Assigned task: Locate, in the data below, the line that contains "simp [isTokenChar, and_assoc]" and the line that contains "theorem IsToken.no_comment (h"; reproduce exactly those two lines and every line between them, nothing more.

★ ★ ★

/-- The engine with the coarse offset its search selects is legal (R116). -/
theorem AeUnit.Configured.withCoarse (legal : ae.Configured P) (s0 : List C32) (draw : Nat) :
    AeUnit.Configured P
      { ae with coarseFreq := (selected P ae (scored P ae s0) draw : Int) - ae.zerosLeft } := by
  have window := selected_range P ae s0 draw legal.shift_pos
  have shift := legal.shift_le
  exact { legal with coarse_range := by dsimp only; omega }

/-- The preamble path reads no absent element. -/
theorem runPreamble_withNoValue {s : State} (legal : s.ae.Configured P) (fits : FitsEngine s.ae t) :
    runPreamble (withNoValue P z) t s = runPreamble P t s := by
  have scores := scored_withNoValue z legal (fits.symbol_length legal.nch_pos)
  have taps := allTaps_withNoValue z (legal.withCoarse (nth [] t 0) s.aeDraws) fits
  simp only [runPreamble, preamblePath, preambleDraws, scores, selected_withNoValue, taps]

/-! ### The data path (R121 to R126) -/

/-- R43: a calibrated engine holds a tap for every antenna and carrier. -/
theorem tap_withNoValue (legal : ae.Configured P) (calibrated : ae.calibrated = true) {c i : Nat} (hc : c < ae.nch)
    (hi : i < ae.occ) : tap (withNoValue P z) ae c i = tap P ae c i := by
  obtain ⟨rows, columns⟩ := legal.taps_shape calibrated
  have row : c < ae.taps.length := hc.trans_eq rows.symm
  refine nth_default _ _ ?_
  rw [nth_eq_getElem [] row, columns _ (List.getElem_mem row)]
  exact hi

/-- One carrier gives the same where the taps and samples of its antennas and the phase do. -/
theorem combine_withNoValue {i : Nat} (phase : phi (withNoValue P z) ae ae.coarseFreq ae.phaseCount =
      phi P ae ae.coarseFreq ae.phaseCount) {cs : List Nat}
    (reads : ∀ c ∈ cs, tap (withNoValue P z) ae c i = tap P ae c i ∧ sample (withNoValue P z) ae t c i = sample P ae t c i)
    (acc : C32) (norm : F32) :
    combine (withNoValue P z) ae t i cs acc norm = combine P ae t i cs acc norm := by
  induction cs generalizing acc norm with
  | nil => rfl
  | cons c cs ih =>
    rw [List.forall_mem_cons] at reads
    obtain ⟨⟨sameTap, sameSample⟩, others⟩ := reads
    simp only [combine, sameTap, sameSample, phase, ih others, withNoValue_num P z]

theorem carriers_withNoValue {is : List Nat}
    (same : ∀ i ∈ is, combine (withNoValue P z) ae t i (List.range ae.nch) C32.zero F32.posZero =
      combine P ae t i (List.range ae.nch) C32.zero F32.posZero) :
    carriers (withNoValue P z) ae t is = carriers P ae t is := by
  induction is with
  | nil => rfl
  | cons i is ih =>
    rw [List.forall_mem_cons] at same
    obtain ⟨first, others⟩ := same
    rw [carriers, carriers, first, ih others]

/-- The data path of a calibrated engine reads no absent element. -/
theorem runDataPath_withNoValue (flag : BitVec 8) {s : State} (legal : s.ae.Configured P)
    (column : s.ae.phaseCount < maxNumSymbols) (calibrated : s.ae.calibrated = true) (fits : FitsEngine s.ae t) :
    runDataPath (withNoValue P z) t flag s = runDataPath P t flag s := by
  have same : dataPath (withNoValue P z) s.ae t = dataPath P s.ae t :=
    carriers_withNoValue z fun i hi => combine_withNoValue z (phi_withNoValue z legal column)
      (fun c hc => ⟨tap_withNoValue z legal calibrated (List.mem_range.1 hc) (List.mem_range.1 hi),
        sample_withNoValue z legal fits (List.mem_range.1 hc) (List.mem_range.1 hi)⟩) _ _
  rw [runDataPath, runDataPath, same]

end

/-! ### The tuple operations (R132) -/

/-- A tuple operation is its admission and its body on the tuple. -/
theorem withTuple_congr {t : Tuple} (s : State) {body body' : Tuple → State} (same : body t = body' t) :
    withTuple (some t) s body = withTuple (some t) s body' := by
  by_cases shape : tupleShape s.ae.nch s.ae.fftLen t = true <;> simp [withTuple, takeTuple, shape, same]

/-- Settles O31: the preamble path of a legal engine reads no absent element and leaves a legal calibrated engine, and the data
path of such an engine reads none. -/
theorem noIndexLeavesItsArray : Obligations.NoIndexLeavesItsArray := by
  intro P z t s inv configured fits
  have legal := inv.configured configured
  refine ⟨withTuple_congr s ?preamble, withTuple_congr s ?data⟩
  case preamble =>
    have acquired : (runPreamble P t s).ae.Configured P := preamblePath_configured t s.aeDraws legal
    calc runDataPath (withNoValue P z) t preambleFlag (runPreamble (withNoValue P z) t s)
      _ = runDataPath (withNoValue P z) t preambleFlag (runPreamble P t s) := by rw [runPreamble_withNoValue z legal fits]
      _ = runDataPath P t preambleFlag (runPreamble P t s) :=
        runDataPath_withNoValue z preambleFlag acquired phaseCount_start.2 rfl fits
  case data =>
    cases calibrated : s.ae.calibrated with
    | true => exact runDataPath_withNoValue z dataFlag legal inv.phase_range.2 calibrated fits
    | false => rfl

end Sys2Proof.Machine
end

section
/-! One bit and one sample (42_header_parser.md R135 to R152). The unit's step is said once for each of its cases: `SEARCH`, a
body bit, and the completing bit of either variant with its header read as a number. A ready unit's operation is that step. -/

namespace Sys2Proof.Machine

/-! ### The operations of a ready unit -/

theorem exec_hpBit (b : Bool) : exec (.hpBit b) = hpBit Config.params b := rfl

theorem exec_hpSoft (x : Option F32) : exec (.hpSoft x) = hpSoft Config.params x := rfl

/-- A ready unit steps a bit (R151). -/
theorem hpBit_ready (P : Params) (b : Bool) {s : State} (ready : s.hpReady) : hpBit P b s = .next (runBit P b s) := by
  obtain ⟨noFault, configured⟩ := ready
  rw [hpBit_eq_admitted, admitted, gate_ready (u := .hp) noFault configured]
  rfl

/-- A ready unit steps a sample (R152). -/
theorem hpSoft_ready (P : Params) (x : F32) {s : State} (ready : s.hpReady) :
    hpSoft P (some x) s = .next (runSoft P x s) := by
  obtain ⟨noFault, configured⟩ := ready
  rw [hpSoft_eq_admitted, admitted, gate_ready (u := .hp) noFault configured]
  rfl

/-- A bit that is not refused is stepped. -/
theorem hpBit_next {P : Params} {b : Bool} {s t : State} (ran : hpBit P b s = .next t) : t = runBit P b s := by
  rw [hpBit_eq_admitted, admitted] at ran
  cases admission : gate .hp false s with
  | none =>
    rw [admission] at ran
    cases ran
    rfl
  | some c =>
    rw [admission] at ran
    cases ran

/-- The next state of a ready unit, from the unit and the descriptor of its step. -/
theorem exec_hpBit_of_stepBit {b : Bool} {s : State} {u : HpUnit} {d : Option Desc} (ready : s.hpReady)
    (stepped : stepBit Config.params b s.hp = (u, d)) :
    exec (.hpBit b) s = .next { s with hp := u, hpPort := descOut d } := by
  rw [exec_hpBit, hpBit_ready _ b ready, runBit, stepped]
  rfl

@[simp] theorem runBit_hp (P : Params) (b : Bool) (s : State) : (runBit P b s).hp = (stepBit P b s.hp).1 := rfl
@[simp] theorem runBit_hpPort (P : Params) (b : Bool) (s : State) :
    (runBit P b s).hpPort = descOut (stepBit P b s.hp).2 := rfl

/-! ### What a bit writes -/

/-- A bit counts, and writes no register of the configuration, no formatter register and no fault (R136 to R148). -/
theorem stepBit_fst (P : Params) (b : Bool) (u : HpUnit) :
    ∃ state sreg hreg hcount bps, (stepBit P b u).1 =
      { u with count := u.count + 1#64, state := state, sreg := sreg, hreg := hreg, hcount := hcount, bps := bps } := by
  rcases stepBit_cases P b u with ⟨-, -, stepped⟩ | ⟨-, -, stepped⟩ | ⟨-, -, stepped⟩ | ⟨-, -, stepped⟩
  case inr.inr.inr =>
    obtain ⟨sreg, bps, completed⟩ := completeHeader_fst P
      { u with count := u.count + 1#64, hreg := shiftIn u.hreg b, hcount := u.hcount + 1 }
    rw [stepped, completed]
    exact ⟨_, _, _, _, _, rfl⟩
  all_goals
    rw [stepped]
    exact ⟨_, _, _, _, _, rfl⟩
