-- ==== Sys2Proof/Machine/Cycle.lean ====
section
/-! DEFINITION. One step of the core: range check, fetch, decode, execute (40_execution_cycle.md R75 to
R78). When a step is performed is HostInterface.lean's. -/

namespace Sys2Proof.Machine

/-- What a step at `s` decodes: nothing when the range check fails, for then nothing is fetched
(R76); else the instruction of the word at PC (R77, R78). -/
def fetched (s : State) : Option Instr := if pcInProgram s then some (decode (ifetch s)) else none

/-- `Step()` (R75), from a state with HALTED = 0: STARTED is set, whatever the step does (R85); the
range check comes first (R76, R123); then the fetched word is executed. Fetch and range check read
the state before the step (R8). -/
def performStep (s : State) : Result :=
  match fetched s with
  | none => .next (raiseFault .invalidPc s.markStarted)
  | some i => exec i s.markStarted

end Sys2Proof.Machine
end

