/-! ### The host interface -/

/-- 48_host_interface.md R107: the push; and that nothing but an accepted push with room changes the program
(10_state.md R26, R27): no other edge without reset writes PROG_LEN or any word of IMEM, and that one
writes no word but the one at index PROG_LEN. -/
def Obligations.PushAppendsWordAtProgLen : Prop :=
  (∀ (inp : Inputs) (s t : State), inp.rst = false → inp.stepReq = false → inp.runReq = false →
    s.runmode = false → s.halted = false → s.started = false → inp.imemPush = true →
    edge inp s = .next t →
    (s.progLen.toNat < 4096 → imemRead (s.progLen.extractLsb' 0 12) t = inp.imemWdata ∧
      t.progLen.toNat = s.progLen.toNat + 1 ∧ t.loadErr = false) ∧
    (s.progLen.toNat = 4096 → t.progLen = s.progLen ∧ (∀ i, imemRead i t = imemRead i s) ∧ t.loadErr = true)) ∧
  ∀ (inp : Inputs) (s t : State), inp.rst = false → edge inp s = .next t →
    (inp.imemPush = false ∨ phase s ≠ .ready ∨ t.stepped = true ∨ 4096 ≤ s.progLen.toNat →
      t.progLen = s.progLen ∧ ∀ i, imemRead i t = imemRead i s) ∧
    s.progLen.toNat ≤ t.progLen.toNat ∧
    ∀ i, i.toNat ≠ s.progLen.toNat → imemRead i t = imemRead i s

/-- 48_host_interface.md R108: the data load, also together with a push. -/
def Obligations.DataLoadWritesOneCell : Prop :=
  ∀ (inp : Inputs) (s t : State), inp.rst = false → inp.stepReq = false → inp.runReq = false →
    s.runmode = false → s.halted = false → s.started = false → inp.dmemLoadWe = true →
    edge inp s = .next t →
    memRead inp.dmemLoadAddr t = inp.dmemLoadData ∧
    (∀ a, a ≠ inp.dmemLoadAddr → memRead a t = memRead a s) ∧
    ∃ u, edge { inp with dmemLoadWe := false } s = .next u ∧ t.progLen = u.progLen ∧ t.imem = u.imem

/-- 48_host_interface.md R109: when `load_err` is set, and that a refused load changes no state. -/
def Obligations.LoadErrExactlyWhenRefused : Prop :=
  ∀ (inp : Inputs) (s t : State), inp.rst = false → edge inp s = .next t →
    (t.loadErr = true ↔
      ((inp.imemPush = true ∨ inp.dmemLoadWe = true) ∧ phase s ≠ .ready) ∨
      (t.stepped = true ∧ (inp.imemPush = true ∨ inp.dmemLoadWe = true)) ∨
      (inp.imemPush = true ∧ s.progLen.toNat = 4096)) ∧
    (phase s ≠ .ready ∨ t.stepped = true →
      ∃ u, edge { inp with imemPush := false, dmemLoadWe := false } s = .next u ∧ SameVector u t) ∧
    (inp.imemPush = true ∧ s.progLen.toNat = 4096 → t.progLen = s.progLen ∧ t.imem = s.imem) ∧
    (inp.imemPush = true ∧ s.progLen.toNat = 4096 ∧ phase s = .ready ∧ t.stepped = false ∧
      inp.dmemLoadWe = true → memRead inp.dmemLoadAddr t = inp.dmemLoadData)

/-- 48_host_interface.md R104: a command while halted, and that `cmd_err` is set after no other edge. -/
def Obligations.CommandWhileHaltedIsRefused : Prop :=
  ∀ (inp : Inputs) (s t : State), inp.rst = false → edge inp s = .next t →
    (t.cmdErr = true ↔ s.halted = true ∧ (inp.stepReq = true ∨ inp.runReq = true)) ∧
    (t.cmdErr = true → SameVector s t ∧ t.stepped = false)
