/-- The line that aborts the assembly is the first one that does not parse. -/
theorem assembleLines_eq_error {e : AsmError} (h : assembleLines n img ls = .error e) :
    ∃ k, e.line = n + k ∧ ls[k]? = some e.text ∧ parseLine e.text = .error e.kind ∧
      ∀ (j : Nat) (l : List Char), j < k → ls[j]? = some l → ∃ p, parseLine l = .ok p := by
  induction ls generalizing n img with
  | nil => cases h
  | cons l ls ih =>
    cases hp : parseLine l with
    | error k =>
      rw [assembleLines, hp] at h
      cases h
      exact ⟨0, rfl, rfl, hp, by simp⟩
    | ok p =>
      rw [assembleLines_cons_of_ok hp] at h
      obtain ⟨k, hline, htext, hkind, hbefore⟩ := ih h
      refine ⟨k + 1, by omega, htext, hkind, fun j => ?_⟩
      cases j with
      | zero =>
        intro l' _ hl'
        cases hl'
        exact ⟨p, hp⟩
      | succ j => exact fun l' hj hl' => hbefore j l' (by omega) hl'

end

/-- Settles O58: the words of the lines in order; a line's word by what its tokens are. -/
theorem imageWordsAreInstructionLines : Obligations.ImageWordsAreInstructionLines := by
  refine ⟨fun text img h => ?_, fun l => ?_, fun l i => ?_⟩
  · have hwords : img.words = (sourceLines text).filterMap lineWord := assembleLines_words h
    refine ⟨hwords, fun w hw => ?_⟩
    rw [hwords, List.mem_filterMap] at hw
    obtain ⟨l, _, hlw⟩ := hw
    unfold lineWord at hlw
    split at hlw
    · cases hlw
      exact encode_lt_of_classified ((parseLine_eq_ok_iff l _).mp ‹_›)
    all_goals cases hlw
  · rw [parseLine_eq_ok_iff, classified_blank_iff]
  · rw [parseLine_eq_ok_iff, classified_instr_iff]
    rfl

/-- Settles O59: each line leaves in a cell what the fold goes on with, from the empty memory. -/
theorem lastDataDirectiveWins : Obligations.LastDataDirectiveWins := by
  refine ⟨fun text img h => ⟨assembleLines_mem_wf h Memory.wf_nil, fun a => assembleLines_read h a⟩,
    fun l b u => ?_⟩
  rw [parseLine_eq_ok_iff, classified_data_iff]

/-- Settles O60: the first bad line from line 0 on, and success exactly where every line parses. -/
theorem firstBadLineAbortsAssembly : Obligations.FirstBadLineAbortsAssembly := by
  refine ⟨fun text e h => ?_, fun text h => assembleLines_ok_of_parseLine h _ _,
    fun text img h => parseLine_ok_of_assembleLines h⟩
  obtain ⟨k, hline, htext, hkind, hbefore⟩ := assembleLines_eq_error h
  obtain rfl : e.line = k := hline.trans (Nat.zero_add k)
  exact ⟨htext, hkind, hbefore⟩

end Sys2Proof.Assembler

namespace Sys2Proof.Assembler

open Sys2Proof.Machine

/-! ### The tokens of a printed instruction (R60, R61, R73) -/

/-- A character that stands for itself inside a token: no blank, no comment sign, no line end. -/
def isTokenChar (c : Char) : Bool := !isBlankChar c && c != ';' && c != '\n'

/-- A text that is one token. -/
def IsToken (l : List Char) : Prop := l ≠ [] ∧ ∀ c ∈ l, isTokenChar c = true

theorem isTokenChar_iff (c : Char) : isTokenChar c = true ↔ isBlankChar c = false ∧ c ≠ ';' ∧ c ≠ '\n' := by
  simp [isTokenChar, and_assoc]

section
variable {l : List Char}

theorem IsToken.not_blank (h : IsToken l) : ∀ c ∈ l, isBlankChar c = false :=
  fun c hc => ((isTokenChar_iff c).mp (h.2 c hc)).1

theorem IsToken.no_comment (h : IsToken l) : ';' ∉ l :=
  fun hc => ((isTokenChar_iff _).mp (h.2 _ hc)).2.1 rfl

theorem IsToken.no_lineEnd (h : IsToken l) : '\n' ∉ l :=
  fun hc => ((isTokenChar_iff _).mp (h.2 _ hc)).2.2 rfl

theorem stripComment_eq_self (h : ';' ∉ l) : stripComment l = l := by
  induction l with
  | nil => rfl
  | cons c cs ih =>
    obtain ⟨hc, hcs⟩ := not_or.mp (mt List.mem_cons.mpr h)
    rw [stripComment, if_neg (Ne.symm hc), ih hcs]

theorem linesFrom_eq_singleton (h : '\n' ∉ l) (cur : List Char) : linesFrom cur l = [cur ++ l] := by
  induction l generalizing cur with
  | nil => simp [linesFrom]
  | cons c cs ih =>
    obtain ⟨hc, hcs⟩ := not_or.mp (mt List.mem_cons.mpr h)
    rw [linesFrom, if_neg (Ne.symm hc), ih hcs, List.append_assoc, List.singleton_append]

/-- Characters that are no blanks go to the token being read. -/
theorem tokensFrom_append (h : ∀ c ∈ l, isBlankChar c = false) (cur rest : List Char) :
    tokensFrom cur (l ++ rest) = tokensFrom (cur ++ l) rest := by
  induction l generalizing cur with
  | nil => simp
  | cons c cs ih =>
    obtain ⟨hc, hcs⟩ := List.forall_mem_cons.mp h
    simp [tokensFrom, hc, ih hcs]

theorem IsToken.tokensFrom_eq (h : IsToken l) : tokensFrom [] l = [l] := by
  have happend := tokensFrom_append h.not_blank [] []
  rw [List.append_nil, List.nil_append] at happend
  rw [happend, tokensFrom, if_neg h.1]

theorem IsToken.tokens_eq (h : IsToken l) : tokens l = [l] := by
  rw [tokens, stripComment_eq_self h.no_comment, h.tokensFrom_eq]

/-- Two tokens with a space between them are read as these two. -/
theorem IsToken.tokens_pair {m : List Char} (hm : IsToken m) (hl : IsToken l) : tokens (m ++ ' ' :: l) = [m, l] := by
  have hcomment : ';' ∉ m ++ ' ' :: l := by simp [hm.no_comment, hl.no_comment]
  have hspace : isBlankChar ' ' = true := rfl
  rw [tokens, stripComment_eq_self hcomment, tokensFrom_append hm.not_blank, List.nil_append, tokensFrom,
    if_pos hspace, if_neg hm.1, hl.tokensFrom_eq]

end

theorem isTokenChar_hexChar (d : BitVec 4) : isTokenChar (hexChar d) = true := by
  revert d
  decide

theorem isToken_literalText (x : BitVec 12) : IsToken (literalText x) := by
  have hzero : isTokenChar '0' = true ∧ isTokenChar 'x' = true := by decide
  refine ⟨List.cons_ne_nil _ _, ?_⟩
  simp [literalText, hzero, isTokenChar_hexChar]

theorem isToken_of_operandMnemonic {m : List Char} {mk : Operand → Instr} (h : operandMnemonic m = some mk) :
    IsToken m := by
  have hall : (operandMnemonics.all fun e => !e.1.isEmpty && e.1.all isTokenChar) = true := rfl
  have hm := List.all_eq_true.mp hall _ ((operandMnemonic_eq_some_iff m mk).mp h)
  simpa [IsToken] using hm

/-! ### Assembling a printed instruction (R73) -/

/-- A text of one instruction line assembles to its one word. -/
theorem assemble_instr {text : List Char} {i : Instr} (hline : '\n' ∉ text)
    (hi : Classified (tokens text) (.instr i)) :
    assemble text = .ok { words := [encode i], mem := [] } := by
  rw [assemble, sourceLines, linesFrom_eq_singleton hline, List.nil_append,
    assembleLines_cons_of_ok ((parseLine_eq_ok_iff text _).mpr hi)]
  rfl

theorem assemble_operand {m : List Char} {mk : Operand → Instr} (hm : operandMnemonic m = some mk) (x : Operand) :
    assemble (m ++ ' ' :: literalText x) = .ok { words := [encode (mk x)], mem := [] } := by
  have hmtok := isToken_of_operandMnemonic hm
  have hxtok := isToken_literalText x
  refine assemble_instr (by simp [hmtok.no_lineEnd, hxtok.no_lineEnd]) ?_
  rw [hmtok.tokens_pair hxtok]
  exact .operand hm (addressLiteral_literalText x)

/-- The printed form of an instruction that is not illegal assembles to its encoding. -/
theorem assemble_printInstr {i : Instr} (hwf : i.wellFormed = true) (hlegal : (encode i).toNat < 0x8000) :
    assemble (printInstr i) = .ok { words := [encode i], mem := [] } := by
  cases i with
  | load x => exact assemble_operand (m := ['L', 'O', 'A', 'D']) rfl x
  | store x => exact assemble_operand (m := ['S', 'T', 'O', 'R', 'E']) rfl x
  | add x => exact assemble_operand (m := ['A', 'D', 'D']) rfl x
  | sub x => exact assemble_operand (m := ['S', 'U', 'B']) rfl x
  | jump x => exact assemble_operand (m := ['J', 'U', 'M', 'P']) rfl x
  | jge x => exact assemble_operand (m := ['J', 'G', 'E']) rfl x
  | jne x => exact assemble_operand (m := ['J', 'N', 'E']) rfl x
  | stop => rfl
  | illegal w =>
    have hop : 8 ≤ w.toNat / 4096 := (getLsbD_fifteen_iff w).mp hwf
    change w.toNat < 0x8000 at hlegal
    omega

/-- What a legal word re-encodes to, said as one choice (R59). -/
theorem encode_decode_of_legal {w : InstrWord} (h : w.toNat < 0x8000) :
    encode (decode w) = if 0x7000 ≤ w.toNat then 0x7000#16 else w := by
  obtain ⟨_, _, hbelow, hstop⟩ := legalWordReencodes
  split
  · exact hstop w ‹_› h
  · exact hbelow w (by omega)

/-- Settles O57: printing is of the decoded word, which assembles to its encoding. -/
theorem printedLegalWordReassembles : Obligations.PrintedLegalWordReassembles := by
  intro w hw
  have hword := encode_decode_of_legal hw
  have hlegal : (encode (decode w)).toNat < 0x8000 := by
    rw [hword]
    split
    · decide
    · exact hw
  exact ⟨_, assemble_printInstr (decode_wellFormed w) hlegal, rfl, by rw [hword]⟩

end Sys2Proof.Assembler

/-! ## The execution cycle family: the datapath, what halts a step, and the frame of a step

The datapath performs the step, so statements about a performed step are read off the control row and the
memory signals of the state before it. -/

namespace Sys2Proof.Machine

/-! ### The units of the datapath: ACC, PC, the driven address, DMEM (R49, R81, R82) -/

section
variable {s : State} {x : Operand}

theorem nextAcc_of_noWrite (h : (controlSignals s).accWe = false) : nextAcc s = s.acc := by
  simp [nextAcc, h]

theorem nextAcc_of_write {op : AluOp} (h : (controlSignals s).accWe = true)
    (hop : (controlSignals s).aluOp = some op) (hx : (memSignals s).dmemAddr = some x) :
    nextAcc s = alu op s.acc (memRead x s) := by
  have hread : (memSignals s).dmemRdata = some (memRead x s) := congrArg (Option.map _) hx
  rw [nextAcc, h, hop, hread]

theorem nextPc_of_inc (h : (controlSignals s).pcSel = .inc) : nextPc s = s.pc + 1#13 := by
  rw [nextPc, h]

theorem nextPc_of_target (h : (controlSignals s).pcSel = .target) (hx : (fetched s).bind operandOf = some x) :
    nextPc s = jumpTarget x := by
  rw [nextPc, h, hx, jumpTarget]

theorem nextPc_of_hold (h : (controlSignals s).pcSel = .hold) : nextPc s = s.pc := by
  rw [nextPc, h]

theorem dmemAddr_of_access (h : ((controlSignals s).dmemRe || (controlSignals s).dmemWe) = true)
    (hx : (fetched s).bind operandOf = some x) : (memSignals s).dmemAddr = some x := by
  rw [memSignals, drivenDataAddr, if_pos h, hx]

theorem nextDmem_of_noWrite (h : (controlSignals s).dmemWe = false) : nextDmem s = s.dmem := by
  simp [nextDmem, memSignals, h]

theorem nextDmem_of_write (h : (controlSignals s).dmemWe = true) (hx : (memSignals s).dmemAddr = some x) :
    nextDmem s = Memory.write s.dmem x s.acc := by
  have hwe : (memSignals s).dmemWe = true := h
  rw [nextDmem, hwe, hx]
  rfl

end

/-! ### The datapath, one kind of control row at a time (R82) -/

section
variable {s : State} {i : Instr} {x : Operand}

/-- A row that halts writes HALTED and FAULT, and STARTED as every step. -/
theorem datapathStep_of_halting {c : FaultCause} (hc : controlSignals s = .halting c) :
    datapathStep s = s.markStarted.haltWith c := by
  have hacc : nextAcc s = s.acc := nextAcc_of_noWrite (congrArg Control.accWe hc)
  have hpc : nextPc s = s.pc := nextPc_of_hold (congrArg Control.pcSel hc)
  have hdmem : nextDmem s = s.dmem := nextDmem_of_noWrite (congrArg Control.dmemWe hc)
  simp [datapathStep, hacc, hpc, hdmem, hc, Control.halting, State.haltWith, State.markStarted]

/-- A row that goes on writes what the units compute, and STARTED. -/
theorem datapathStep_of_going {accWe re we : Bool} {op : Option AluOp} {sel : PcSel}
    (hc : controlSignals s = .going accWe op re we sel) :
    datapathStep s = { s.markStarted with acc := nextAcc s, pc := nextPc s, dmem := nextDmem s } := by
  simp [datapathStep, hc, Control.going, State.markStarted]

/-- A row that reads a cell writes ACC from the ALU. -/
theorem datapathStep_of_reading {op : AluOp} (hx : (fetched s).bind operandOf = some x)
    (hc : controlSignals s = .going true (some op) true false .inc) :
    datapathStep s = (s.markStarted.setAcc (alu op s.acc (memRead x s))).incPc := by
  have haddr : (memSignals s).dmemAddr = some x := dmemAddr_of_access (by rw [hc]; rfl) hx
  rw [datapathStep_of_going hc, nextAcc_of_write (congrArg Control.accWe hc) (congrArg Control.aluOp hc) haddr,
    nextPc_of_inc (congrArg Control.pcSel hc), nextDmem_of_noWrite (congrArg Control.dmemWe hc)]
  rfl

/-- A row that writes a cell writes ACC to it. -/
theorem datapathStep_of_storing (hx : (fetched s).bind operandOf = some x)
    (hc : controlSignals s = .going false none false true .inc) :
    datapathStep s = (memWrite x s.acc s.markStarted).incPc := by
  have haddr : (memSignals s).dmemAddr = some x := dmemAddr_of_access (by rw [hc]; rfl) hx
  rw [datapathStep_of_going hc, nextAcc_of_noWrite (congrArg Control.accWe hc),
    nextPc_of_inc (congrArg Control.pcSel hc), nextDmem_of_write (congrArg Control.dmemWe hc) haddr]
  rfl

★ ★ ★

Output:
  simp [isTokenChar, and_assoc]

section
variable {l : List Char}

theorem IsToken.not_blank (h : IsToken l) : ∀ c ∈ l, isBlankChar c = false :=
  fun c hc => ((isTokenChar_iff c).mp (h.2 c hc)).1

theorem IsToken.no_comment (h : IsToken l) : ';' ∉ l :=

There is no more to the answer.